Spotted hyena clans form genuine long-term social bonds — individuals recognize and maintain relationships with specific clan members over years, and cubs from the same litter often remain close companions throughout their lives.

Fascinating facts

  • 1

    Spotted hyenas kill the majority of what they eat — in the Serengeti, around 95% of their food comes from their own hunts. Lions steal from hyenas more often than hyenas steal from lions.

  • 2

    Hyena clans are matriarchal — females outrank all males, and the lowest-ranking female dominates the highest-ranking male. Female spotted hyenas are larger than males and have masculinized anatomy from elevated androgens in the womb.

  • 3

    Hyena jaws generate more force relative to body weight than almost any other land predator, allowing them to crush femur bones and access marrow — a food source almost nothing else can reach.

  • 4

    Hyenas can digest material that would kill most carnivores — bones, hooves, horns, and anthrax-infected carcasses.
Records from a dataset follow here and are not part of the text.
-- ==== Sys2Proof/Machine/Step.lean ====
section
/-! DEFINITION. The machine's step, and where a row of the opcode table is placed for the next step to run it. -/

namespace Sys2Proof.Machine

/-- One step of the machine (00_scope.md R9). -/
def step (s : State) : Host.Outcome State Fault Refusal := stepEvent s

/-- The state whose next event is the opcode-table word with the bits `w` (of a row of `nbits` bits). -/
def State.withFetchWord (s : State) (nbits w : Nat) : State := s.place (tableWord nbits w)

end Sys2Proof.Machine
end

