@[simp] theorem State.take_H (rest : List Event) : (s.take rest).H = s.H := rfl
@[simp] theorem State.take_work (rest : List Event) : (s.take rest).work = s.work := rfl
@[simp] theorem State.take_W (rest : List Event) : (s.take rest).W = s.W := rfl
@[simp] theorem State.take_BLKBUF (rest : List Event) : (s.take rest).BLKBUF = s.BLKBUF := rfl
@[simp] theorem State.take_MSG (rest : List Event) : (s.take rest).MSG = s.MSG := rfl
@[simp] theorem State.take_MLEN (rest : List Event) : (s.take rest).MLEN = s.MLEN := rfl
@[simp] theorem State.take_DIGEST (rest : List Event) : (s.take rest).DIGEST = s.DIGEST := rfl
@[simp] theorem State.take_MODE (rest : List Event) : (s.take rest).MODE = s.MODE := rfl
@[simp] theorem State.take_ERRCODE (rest : List Event) : (s.take rest).ERRCODE = s.ERRCODE := rfl
@[simp] theorem State.take_BLK (rest : List Event) : (s.take rest).BLK = s.BLK := rfl
@[simp] theorem State.take_NBLK (rest : List Event) : (s.take rest).NBLK = s.NBLK := rfl
@[simp] theorem State.take_T (rest : List Event) : (s.take rest).T = s.T := rfl
@[simp] theorem State.take_msgMax (rest : List Event) : (s.take rest).msgMax = s.msgMax := rfl
@[simp] theorem State.take_wu (rest : List Event) : (s.take rest).wu = s.wu := rfl
@[simp] theorem State.take_resp (rest : List Event) : (s.take rest).resp = none := rfl
@[simp] theorem State.take_stream (rest : List Event) : (s.take rest).stream = rest := rfl

@[simp] theorem State.hinit_H : s.hinit.H = IV := rfl
@[simp] theorem State.hinit_work : s.hinit.work = s.work := rfl
@[simp] theorem State.hinit_W : s.hinit.W = s.W := rfl
@[simp] theorem State.hinit_BLKBUF : s.hinit.BLKBUF = s.BLKBUF := rfl
@[simp] theorem State.hinit_MSG : s.hinit.MSG = s.MSG := rfl
@[simp] theorem State.hinit_MLEN : s.hinit.MLEN = s.MLEN := rfl
@[simp] theorem State.hinit_DIGEST : s.hinit.DIGEST = s.DIGEST := rfl
@[simp] theorem State.hinit_MODE : s.hinit.MODE = s.MODE := rfl
@[simp] theorem State.hinit_ERRCODE : s.hinit.ERRCODE = s.ERRCODE := rfl
@[simp] theorem State.hinit_BLK : s.hinit.BLK = 0 := rfl
@[simp] theorem State.hinit_NBLK : s.hinit.NBLK = blockCount s.MLEN := rfl
@[simp] theorem State.hinit_T : s.hinit.T = s.T := rfl
@[simp] theorem State.hinit_msgMax : s.hinit.msgMax = s.msgMax := rfl
@[simp] theorem State.hinit_wu : s.hinit.wu = s.wu := rfl
@[simp] theorem State.hinit_resp : s.hinit.resp = s.resp := rfl
@[simp] theorem State.hinit_stream : s.hinit.stream = s.stream := rfl

@[simp] theorem State.blkfetch_H : s.blkfetch.H = s.H := rfl
@[simp] theorem State.blkfetch_work : s.blkfetch.work = s.work := rfl
@[simp] theorem State.blkfetch_W : s.blkfetch.W = s.W := rfl
@[simp] theorem State.blkfetch_BLKBUF : s.blkfetch.BLKBUF = s.fetchedBlock := rfl
@[simp] theorem State.blkfetch_MSG : s.blkfetch.MSG = s.MSG := rfl
@[simp] theorem State.blkfetch_MLEN : s.blkfetch.MLEN = s.MLEN := rfl
@[simp] theorem State.blkfetch_DIGEST : s.blkfetch.DIGEST = s.DIGEST := rfl
@[simp] theorem State.blkfetch_MODE : s.blkfetch.MODE = s.MODE := rfl
@[simp] theorem State.blkfetch_ERRCODE : s.blkfetch.ERRCODE = s.ERRCODE := rfl
@[simp] theorem State.blkfetch_BLK : s.blkfetch.BLK = s.BLK + 1 := rfl
@[simp] theorem State.blkfetch_NBLK : s.blkfetch.NBLK = s.NBLK := rfl
@[simp] theorem State.blkfetch_T : s.blkfetch.T = s.T := rfl
@[simp] theorem State.blkfetch_msgMax : s.blkfetch.msgMax = s.msgMax := rfl
@[simp] theorem State.blkfetch_wu : s.blkfetch.wu = s.wu := rfl
@[simp] theorem State.blkfetch_resp : s.blkfetch.resp = s.resp := rfl
@[simp] theorem State.blkfetch_stream : s.blkfetch.stream = s.stream := rfl

@[simp] theorem State.wload_H : s.wload.H = s.H := by simp only [State.wload]
@[simp] theorem State.wload_work : s.wload.work = s.work := by simp only [State.wload]
@[simp] theorem State.wload_W : s.wload.W = loadSchedule s.BLKBUF s.W := by simp only [State.wload]
@[simp] theorem State.wload_BLKBUF : s.wload.BLKBUF = s.BLKBUF := by simp only [State.wload]
@[simp] theorem State.wload_MSG : s.wload.MSG = s.MSG := by simp only [State.wload]
@[simp] theorem State.wload_MLEN : s.wload.MLEN = s.MLEN := by simp only [State.wload]
@[simp] theorem State.wload_DIGEST : s.wload.DIGEST = s.DIGEST := by simp only [State.wload]
@[simp] theorem State.wload_MODE : s.wload.MODE = s.MODE := by simp only [State.wload]
@[simp] theorem State.wload_ERRCODE : s.wload.ERRCODE = s.ERRCODE := by simp only [State.wload]
@[simp] theorem State.wload_BLK : s.wload.BLK = s.BLK := by simp only [State.wload]
@[simp] theorem State.wload_NBLK : s.wload.NBLK = s.NBLK := by simp only [State.wload]
@[simp] theorem State.wload_T : s.wload.T = 16 := by simp only [State.wload]
@[simp] theorem State.wload_msgMax : s.wload.msgMax = s.msgMax := by simp only [State.wload]
@[simp] theorem State.wload_wu : s.wload.wu = s.wu := by simp only [State.wload]
@[simp] theorem State.wload_resp : s.wload.resp = s.resp := by simp only [State.wload]
@[simp] theorem State.wload_stream : s.wload.stream = s.stream := by simp only [State.wload]

@[simp] theorem State.wexp_H (i : Fin 64) : (s.wexp i).H = s.H := rfl
@[simp] theorem State.wexp_work (i : Fin 64) : (s.wexp i).work = s.work := rfl
@[simp] theorem State.wexp_W (i : Fin 64) : (s.wexp i).W = expandSchedule s.W i := rfl
@[simp] theorem State.wexp_BLKBUF (i : Fin 64) : (s.wexp i).BLKBUF = s.BLKBUF := rfl
@[simp] theorem State.wexp_MSG (i : Fin 64) : (s.wexp i).MSG = s.MSG := rfl
@[simp] theorem State.wexp_MLEN (i : Fin 64) : (s.wexp i).MLEN = s.MLEN := rfl
@[simp] theorem State.wexp_DIGEST (i : Fin 64) : (s.wexp i).DIGEST = s.DIGEST := rfl
@[simp] theorem State.wexp_MODE (i : Fin 64) : (s.wexp i).MODE = s.MODE := rfl
@[simp] theorem State.wexp_ERRCODE (i : Fin 64) : (s.wexp i).ERRCODE = s.ERRCODE := rfl
@[simp] theorem State.wexp_BLK (i : Fin 64) : (s.wexp i).BLK = s.BLK := rfl
@[simp] theorem State.wexp_NBLK (i : Fin 64) : (s.wexp i).NBLK = s.NBLK := rfl
@[simp] theorem State.wexp_T (i : Fin 64) : (s.wexp i).T = i.val + 1 := rfl
@[simp] theorem State.wexp_msgMax (i : Fin 64) : (s.wexp i).msgMax = s.msgMax := rfl
@[simp] theorem State.wexp_wu (i : Fin 64) : (s.wexp i).wu = s.wu := rfl
@[simp] theorem State.wexp_resp (i : Fin 64) : (s.wexp i).resp = s.resp := rfl
@[simp] theorem State.wexp_stream (i : Fin 64) : (s.wexp i).stream = s.stream := rfl

@[simp] theorem State.rinit_H : s.rinit.H = s.H := rfl
@[simp] theorem State.rinit_work : s.rinit.work = workOf s.H := rfl
@[simp] theorem State.rinit_W : s.rinit.W = s.W := rfl
@[simp] theorem State.rinit_BLKBUF : s.rinit.BLKBUF = s.BLKBUF := rfl
@[simp] theorem State.rinit_MSG : s.rinit.MSG = s.MSG := rfl
@[simp] theorem State.rinit_MLEN : s.rinit.MLEN = s.MLEN := rfl
@[simp] theorem State.rinit_DIGEST : s.rinit.DIGEST = s.DIGEST := rfl
@[simp] theorem State.rinit_MODE : s.rinit.MODE = s.MODE := rfl
@[simp] theorem State.rinit_ERRCODE : s.rinit.ERRCODE = s.ERRCODE := rfl
@[simp] theorem State.rinit_BLK : s.rinit.BLK = s.BLK := rfl
@[simp] theorem State.rinit_NBLK : s.rinit.NBLK = s.NBLK := rfl
@[simp] theorem State.rinit_T : s.rinit.T = 0 := rfl
@[simp] theorem State.rinit_msgMax : s.rinit.msgMax = s.msgMax := rfl
@[simp] theorem State.rinit_wu : s.rinit.wu = s.wu := rfl
@[simp] theorem State.rinit_resp : s.rinit.resp = s.resp := rfl
@[simp] theorem State.rinit_stream : s.rinit.stream = s.stream := rfl

@[simp] theorem State.round_H (i : Fin 64) : (s.round i).H = s.H := rfl
@[simp] theorem State.round_work (i : Fin 64) : (s.round i).work = roundWork K[i] s.W[i] s.work := rfl
@[simp] theorem State.round_W (i : Fin 64) : (s.round i).W = s.W := rfl
@[simp] theorem State.round_BLKBUF (i : Fin 64) : (s.round i).BLKBUF = s.BLKBUF := rfl
@[simp] theorem State.round_MSG (i : Fin 64) : (s.round i).MSG = s.MSG := rfl
@[simp] theorem State.round_MLEN (i : Fin 64) : (s.round i).MLEN = s.MLEN := rfl
@[simp] theorem State.round_DIGEST (i : Fin 64) : (s.round i).DIGEST = s.DIGEST := rfl
@[simp] theorem State.round_MODE (i : Fin 64) : (s.round i).MODE = s.MODE := rfl
@[simp] theorem State.round_ERRCODE (i : Fin 64) : (s.round i).ERRCODE = s.ERRCODE := rfl
@[simp] theorem State.round_BLK (i : Fin 64) : (s.round i).BLK = s.BLK := rfl
@[simp] theorem State.round_NBLK (i : Fin 64) : (s.round i).NBLK = s.NBLK := rfl
@[simp] theorem State.round_T (i : Fin 64) : (s.round i).T = i.val + 1 := rfl
@[simp] theorem State.round_msgMax (i : Fin 64) : (s.round i).msgMax = s.msgMax := rfl
@[simp] theorem State.round_wu (i : Fin 64) : (s.round i).wu = s.wu := rfl
@[simp] theorem State.round_resp (i : Fin 64) : (s.round i).resp = s.resp := rfl
@[simp] theorem State.round_stream (i : Fin 64) : (s.round i).stream = s.stream := rfl

@[simp] theorem State.hadd_H : s.hadd.H = addBack s.H s.work := rfl
@[simp] theorem State.hadd_work : s.hadd.work = s.work := rfl
@[simp] theorem State.hadd_W : s.hadd.W = s.W := rfl
@[simp] theorem State.hadd_BLKBUF : s.hadd.BLKBUF = s.BLKBUF := rfl
@[simp] theorem State.hadd_MSG : s.hadd.MSG = s.MSG := rfl
@[simp] theorem State.hadd_MLEN : s.hadd.MLEN = s.MLEN := rfl
@[simp] theorem State.hadd_DIGEST : s.hadd.DIGEST = s.DIGEST := rfl
@[simp] theorem State.hadd_MODE : s.hadd.MODE = s.MODE := rfl
@[simp] theorem State.hadd_ERRCODE : s.hadd.ERRCODE = s.ERRCODE := rfl
@[simp] theorem State.hadd_BLK : s.hadd.BLK = s.BLK := rfl
@[simp] theorem State.hadd_NBLK : s.hadd.NBLK = s.NBLK := rfl
@[simp] theorem State.hadd_T : s.hadd.T = s.T := rfl
@[simp] theorem State.hadd_msgMax : s.hadd.msgMax = s.msgMax := rfl
@[simp] theorem State.hadd_wu : s.hadd.wu = s.wu := rfl
@[simp] theorem State.hadd_resp : s.hadd.resp = s.resp := rfl
@[simp] theorem State.hadd_stream : s.hadd.stream = s.stream := rfl

@[simp] theorem State.hexfmt_H : s.hexfmt.H = s.H := by simp only [State.hexfmt]
@[simp] theorem State.hexfmt_work : s.hexfmt.work = s.work := by simp only [State.hexfmt]
@[simp] theorem State.hexfmt_W : s.hexfmt.W = s.W := by simp only [State.hexfmt]
@[simp] theorem State.hexfmt_BLKBUF : s.hexfmt.BLKBUF = s.BLKBUF := by simp only [State.hexfmt]
@[simp] theorem State.hexfmt_MSG : s.hexfmt.MSG = s.MSG := by simp only [State.hexfmt]
@[simp] theorem State.hexfmt_MLEN : s.hexfmt.MLEN = s.MLEN := by simp only [State.hexfmt]
@[simp] theorem State.hexfmt_DIGEST : s.hexfmt.DIGEST = hexString s.H := by simp only [State.hexfmt]
@[simp] theorem State.hexfmt_MODE : s.hexfmt.MODE = s.MODE := by simp only [State.hexfmt]
@[simp] theorem State.hexfmt_ERRCODE : s.hexfmt.ERRCODE = s.ERRCODE := by simp only [State.hexfmt]
@[simp] theorem State.hexfmt_BLK : s.hexfmt.BLK = s.BLK := by simp only [State.hexfmt]
@[simp] theorem State.hexfmt_NBLK : s.hexfmt.NBLK = s.NBLK := by simp only [State.hexfmt]
@[simp] theorem State.hexfmt_T : s.hexfmt.T = s.T := by simp only [State.hexfmt]
@[simp] theorem State.hexfmt_msgMax : s.hexfmt.msgMax = s.msgMax := by simp only [State.hexfmt]
@[simp] theorem State.hexfmt_wu : s.hexfmt.wu = s.wu := by simp only [State.hexfmt]
@[simp] theorem State.hexfmt_resp : s.hexfmt.resp = s.resp := by simp only [State.hexfmt]
@[simp] theorem State.hexfmt_stream : s.hexfmt.stream = s.stream := by simp only [State.hexfmt]

@[simp] theorem State.clear_MSG : s.clear.MSG = [] := rfl
@[simp] theorem State.clear_MLEN : s.clear.MLEN = 0 := rfl
@[simp] theorem State.clear_MODE : s.clear.MODE = .load := rfl
@[simp] theorem State.clear_ERRCODE : s.clear.ERRCODE = 0#4 := rfl
@[simp] theorem State.clear_resp : s.clear.resp = none := rfl
@[simp] theorem State.clear_T : s.clear.T = Config.unwrittenT.val := rfl
@[simp] theorem State.clear_msgMax : s.clear.msgMax = s.msgMax := rfl
@[simp] theorem State.clear_stream : s.clear.stream = s.stream := rfl

end Sys2Proof.Machine
end

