-- ==== Sys2Proof/Laws/Padder.lean ====
section
/-! SUPPORT. The padding within its precondition `L < 2^64` (93_implementation_defined.md U3), and that every message in
memory is within it. -/

namespace Sys2Proof.Machine

/-- A message that lies in memory has fewer than `2^64` bits (41_padder.md R136). -/
theorem State.bits_lt {s : State} (h : s.MLEN ≤ s.msgMax.val) : 8 * s.MLEN < 2 ^ 64 := by
  have := s.msgMax.isLt
  omega

/-- `pad` within its precondition is the three branches. -/
theorem padBits_of_lt {m : List Bool} (h : m.length < 2 ^ 64) :
    padBits m = padBranches m m.length (lengthBits (BitVec.ofNat 64 m.length)) := if_pos h

/-- The byte-level form within the precondition (41_padder.md R138). -/
theorem padByte_of_lt {n : Nat} (msg : Nat → Byte) (i : Nat) (h : 8 * n < 2 ^ 64) :
    padByte msg n i =
      if i < n then msg i
      else if i = n then 0x80#8
      else if i < 64 * blockCount n - 8 then 0x00#8
      else lengthByte (BitVec.ofNat 64 (8 * n)) (i - (64 * blockCount n - 8)) := if_pos h

/-- The length field has 64 positions (41_padder.md R136). -/
@[simp] theorem length_lengthBits (l : BitVec 64) : (lengthBits l).length = 64 := by simp [lengthBits]

end Sys2Proof.Machine
end

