theorem witness_EncodeOfDecode :
    decode (.cmd 0x0200FFFF) = .ok (.push 0xFFFF) ∧ decode (.seq 0b011010000) = .ok (.wexp 16) ∧
    decode (.wu 0x07F) = .ok (.rotr 31) := by decide

theorem witness_HostDecodeIsSevenWay :
    decodeCmd 0x05000007 = .ok (.rdh 7) ∧ Instr.hash.level = .hostCommand := by decide

theorem witness_HostCommandMatchAndMask :
    (Instr.push 0).level = .hostCommand ∧ (Instr.push 5).level = .hostCommand ∧
    (ControlWord.cmd 0x0200FFFF).inRowOf (.push 0) = true ∧
    (ControlWord.cmd 0x0200FFFF).inRowOf (.push 5) = true := by decide

theorem witness_IllegalWordsFault :
    (∃ e, decodeCmd 0x02010000 = .error e) ∧ (∃ e, decodeCmd 0x07000000 = .error e) ∧
    (inState .error 1).MODE = .error ∧ small.MODE ≠ .error :=
  ⟨⟨.illegalCommand 0x02010000, by decide⟩, ⟨.illegalCommand 0x07000000, by decide⟩, by decide, by decide⟩

theorem witness_StepRunsDecodedInstruction :
    (decodeCmd 0x03000000 = .ok .hash ∧ { small with stream := [.cmd 0x03000000] }.stream = [.cmd 0x03000000]) ∧
    (decodeSeq 0x140 = .ok (.round 0) ∧ { small with stream := [.seq 0x140] }.stream = [.seq 0x140]) ∧
    (decodeWu 0x0A0 = .ok .add ∧ { small with stream := [.wu 0x0A0 1 2 3] }.stream = [.wu 0x0A0 1 2 3]) ∧
    { small with stream := [.rst] }.stream = [.rst] ∧ small.stream = [] := by decide

theorem witness_ReservedControlWordsRefused :
    decodeSeq 0b001000001 = .error (.noMicroOperation 0b001000001) ∧
    decodeWu 0x0E0 = .error (.noFunction 0x0E0) ∧ (15#6).toNat < 16 := by decide

/-- Bit positions and amounts of the word-unit statements (`BitwiseFunctions`, `ShrIsLogical`, `AddIsRippleCarryModuloWord`, `MajIsMajorityOfBits`, `ChChooses`, `RotrRotates`). -/
theorem witness_bit_positions :
    (0 < 32) ∧ (31 < 32) ∧ (0#5 = 0) ∧ 1 ≤ (1#5).toNat ∧ 1 ≤ (31#5).toNat ∧ 0 + (31#5).toNat ≤ 31 := by decide

theorem witness_WordUnitFrame : Instr.add.level = .wordUnitFunction ∧
    ∃ t, exec .add { operands 1 2 3 with MODE := .error } = .next t ∧ (operands 1 2 3).wu.z = 3 :=
  ⟨rfl, _, rfl, rfl⟩

theorem witness_MarkerAndLengthField : ([] : List Bool).length < 2 ^ 64 ∧ (0 < 64 ∧ 63 < 64) ∧ small.MLEN ≤ small.msgMax.val ∧
    { small with MLEN := 2 ^ 61 - 1, msgMax := Config.resetCapacity }.MLEN ≤ Config.resetCapacity.val := by decide

theorem witness_PaddingBranchesAreOneFormula :
    (List.replicate 513 true).length < 2 ^ 64 ∧
    (List.replicate 447 true).length < 448 ∧
    (448 ≤ (List.replicate 448 true).length ∧ (List.replicate 512 true).length ≤ 512) ∧
    512 < (List.replicate 513 true).length ∧ 0 < zeroCount 513 := by
  simp only [List.length_replicate]
  decide

theorem witness_BytePaddingIsBitPadding : 8 * [(0x61 : Byte)].length < 2 ^ 64 ∧ 8 * ([] : List Byte).length < 2 ^ 64 := by
  decide

theorem witness_FetchedBlocksAreThePadding : abc.MLEN ≤ abc.msgMax.val := by decide

/-- A message that can be read. -/
theorem witness_MessageReadable : MessageReadable abc ∧ MessageReadable small := by
  unfold MessageReadable
  decide

theorem witness_BlkfetchDeliversBlock :
    MessageReadable { abc with NBLK := 1 } ∧ { abc with NBLK := 1 }.BLK < 1 ∧ 1 = blockCount abc.MLEN := by
  unfold MessageReadable
  decide

/-- A word of message bytes alone, in the last block. -/
theorem witness_BlkfetchDeliversBlock_words :
    let s := { withBytes [1, 2, 3, 4] with NBLK := 1 }
    s.MLEN ≤ s.msgMax.val ∧ s.BLK < s.NBLK ∧ s.NBLK = blockCount s.MLEN ∧
    64 * s.BLK + 4 * (0 : Fin 16).val + 3 < s.MLEN ∧ s.BLK + 1 = s.NBLK := by decide

theorem witness_OutsidePreconditions :
    (MessageReadable small ∧ ¬(small.BLK < small.NBLK ∧ small.NBLK = blockCount small.MLEN)) ∧
    ({ small with MLEN := 4 }.msgMax.val < 4 ∧ { small with MLEN := 4 }.MODE = .load ∧ (255#16).toNat ≤ 255) ∧
    ({ small with MLEN := 3 }.MLEN ≤ small.msgMax.val ∧ 2 < 3 ∧ Mem.read small.MSG 2 = none) := by
  unfold MessageReadable
  decide

theorem witness_WloadCopiesBlock : (15 : Fin 64).val < 16 ∧ 16 ≤ (16 : Fin 64).val ∧ 16 ≤ (63 : Fin 64).val := by
  decide

theorem witness_WexpExpands : 16 ≤ (16#6).toNat ∧ 16 ≤ (63#6).toNat ∧ (15#6).toNat < 16 ∧
    (15 : Fin 64) ≠ index64 16#6 := by decide

theorem witness_ScheduleIsFunctionOfBlock :
    (15 : Fin 64).val < 16 ∧ 16 ≤ (16 : Fin 64).val ∧ 16 ≤ (63 : Fin 64).val := by decide

theorem witness_BlockIterationIsBlockfn :
    let s := { withBytes (List.replicate 65 0x61) with NBLK := 2, BLK := 1 }
    s.BLK < s.NBLK ∧ s.NBLK = blockCount s.MLEN := by decide

theorem witness_DigestStringDeterminesState : hexString IV = hexString (#v[0x6A09E667, 0xBB67AE85, 0x3C6EF372,
    0xA54FF53A, 0x510E527F, 0x9B05688C, 0x1F83D9AB, 0x5BE0CD19]) := rfl

theorem witness_ClrProducesResetState : ∃ t, exec .clr (inState .error 5) = .next t := ⟨_, rfl⟩

theorem witness_FirstCommandsAfterReset : (255#16).toNat ≤ 255 ∧ 0 < small.msgMax.val := by decide

theorem witness_PushOutcome :
    (field 0x02010000#32 24 8 = 0x02#8 ∧ field 0x02010000#32 16 8 ≠ 0#8) ∧
    (inState .done 0).MODE = .done ∧
    (small.MODE = .load ∧ 255 < (256#16).toNat) ∧
    ({ small with MLEN := 3 }.MODE = .load ∧ (255#16).toNat ≤ 255 ∧ { small with MLEN := 3 }.MLEN = small.msgMax.val) ∧
    ({ small with MLEN := 2 }.MODE = .load ∧ { small with MLEN := 2 }.MLEN < small.msgMax.val) := by decide

theorem witness_PushFrame :
    (∃ t, exec (.push 0x61) small = .next t) ∧ Mem.wf small.MSG = true ∧
    (∃ t, exec (.push 256) small = .next t) ∧ ∃ t, exec (.push 0) (inState .error 3) = .next t :=
  ⟨⟨_, rfl⟩, rfl, ⟨_, rfl⟩, _, rfl⟩

theorem witness_HashIsItsMicroOperations :
    (abc.MODE = .load ∧ MessageReadable abc) ∧ (inState .done 0).MODE = .done :=
  ⟨⟨rfl, witness_MessageReadable.1⟩, rfl⟩

theorem witness_SequencerIssuesOnlyMicroOperations : Instr.hadd ∈ microTrace 1 := by decide

theorem witness_HashComputesSha256 : small.MODE = .load ∧ MessageReadable small := ⟨rfl, witness_MessageReadable.2⟩

/-- `HASH` completes in each mode. -/
theorem witness_HashFrame : exec .hash abc = .next abc.hashed ∧
    (∃ t, exec .hash (inState .done 0) = .next t) ∧ ∃ t, exec .hash (inState .error 1) = .next t :=
  ⟨execHash_load rfl witness_MessageReadable.1, ⟨_, rfl⟩, _, rfl⟩

/-- The digest of `abc`. -/
def abcDigest : Vector Word 8 :=
  #v[0xBA7816BF, 0x8F01CFEA, 0x414140DE, 0x5DAE2223, 0xB00361A3, 0x96177A9C, 0xB410FF61, 0xF20015AD]

theorem witness_DigestReadsRespond :
    let s := { inState .done 0 with H := abcDigest, DIGEST := hexString abcDigest }
    s.MODE = .done ∧ small.MODE = .load ∧ s.DIGEST = hexString s.H ∧ s.H = abcDigest := ⟨rfl, rfl, rfl, rfl⟩

theorem witness_RdstatResponds : (StatusInv small ∧ small.MODE = .load) ∧
    (StatusInv (inState .done 0) ∧ (inState .done 0).MODE = .done) ∧
    (StatusInv (inState .error 5) ∧ (inState .error 5).MODE = .error) := by
  unfold StatusInv
  decide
Their stomach acid is among the most corrosive of any mammal. Their droppings turn white as the bone calcium is processed.

  • 5

    The spotted hyena's 'laugh' is not a fear signal — it's a contact call used during feeding, play, and social bonding, communicating excitement and social status. It's more analogous to human laughter than to nervous giggling.

Myth vs. Reality

Myth

Hyenas are cowardly scavengers.

Reality

Spotted hyenas are aggressive cooperative hunters. Their scavenger reputation partly comes from observations of them eating lion kills — kills they often stole from the lions in the first place.

Myth

The hyena laugh means they're scared.

Reality

The giggle is an excitement and social bonding call — the same call is heard during aggressive encounters, feeding, and play. It communicates emotional state and social position, not submission.